# 1225 with hydraulic lift



## 86bolens (Jul 19, 2012)

I have a 1969 1225 that a friend and I purchased to restore and we have run out of time and are looking to sell it. It needs the wiring sorted out and the cylinder head torqued down. My question is does the hydraulic lift add any value for selling? I have seen several for sale on the Internet but all are manual lift.


Sent from my iPad using Tractor Forum


----------



## OldBuzzard (Jun 23, 2011)

:ditto:

Hydraulic lift was standard on ALL of the Bolens Hydro driven tractors.

You must be thinking about the Hydraulic Lift Kit that Bolens had available for the gear driven tube frames.

Here's what one looks like when mounted on a G10.

The last pic is what it looked like before I put the lift kit on it.


----------



## 86bolens (Jul 19, 2012)

Thanks for the info. This looks factory, the valve for the hydronic lift sits under the battery tray.



Sent from my iPad using Tractor Forum


----------



## OldBuzzard (Jun 23, 2011)

86bolens said:


> Thanks for the info. *This looks factory*, the valve for the hydronic lift sits under the battery tray.


It *is* factory. The 1225 is a hydrostatic driven tractor.

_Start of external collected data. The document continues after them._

-- ==== Sys2Proof/Laws/State.lean ====
section
/-!
SUPPORT. One lemma per field of the sled per primitive update, and the equations that run programs.
-/

namespace Sys2Proof.Machine

@[simp] theorem Act.run_skip (m : Mach) : Act.skip.run m = m := rfl
@[simp] theorem Act.run_prim (p : Prim) (m : Mach) : (Act.prim p).run m = p.apply m := rfl
@[simp] theorem Act.run_seq (a b : Act) (m : Mach) : (Act.seq a b).run m = b.run (a.run m) := rfl
@[simp] theorem Act.run_read (f : Mach → Act) (m : Mach) : (Act.read f).run m = (f m).run m := rfl
@[simp] theorem Act.run_all_nil (m : Mach) : (Act.all []).run m = m := rfl
@[simp] theorem Act.run_all_one (a : Act) (m : Mach) : (Act.all [a]).run m = a.run m := rfl
@[simp] theorem Act.run_all_cons (a b : Act) (as : List Act) (m : Mach) :
    (Act.all (a :: b :: as)).run m = (Act.all (b :: as)).run (a.run m) := rfl
@[simp] theorem Act.run_when (c : Bool) (a : Act) (m : Mach) :
    (Act.when c a).run m = if c then a.run m else m := by
  cases c <;> rfl
@[simp] theorem Act.run_set (f : Fld) (i v : Nat) (m : Mach) :
    (Act.set f i v).run m = (Prim.reg f i v).apply m := rfl
@[simp] theorem Act.run_emit (o : Out) (m : Mach) : (Act.emit o).run m = (Prim.emit o).apply m := rfl
@[simp] theorem State.act_next (s : State) (a : Act) :
    s.act a = .next { s with mach := a.run s.mach } := rfl

/-- A property that every primitive keeps is kept by every program. -/
theorem Act.run_keeps (P : Mach → Prop) (h : ∀ (p : Prim) (m : Mach), P m → P (p.apply m)) (a : Act) :
    ∀ m, P m → P (a.run m) := by
  induction a with
  | skip => intro m hm; exact hm
  | prim p => intro m hm; exact h p m hm
  | seq a b iha ihb => intro m hm; exact ihb _ (iha _ hm)
  | read f ih => intro m hm; exact ih m m hm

It should look similar to these pics of my 1256s which replaced the 1225.


----------



## ruger1022 (Sep 8, 2015)

*Bolens 1220 no spark*

Hey just became a member today at tractorforum seem pretty coolhave a 1220 bolens and a g9 have had them 6 years having Trouble finding parts for my tecumseh 12 hp no spark replaced coil once any other ideas


----------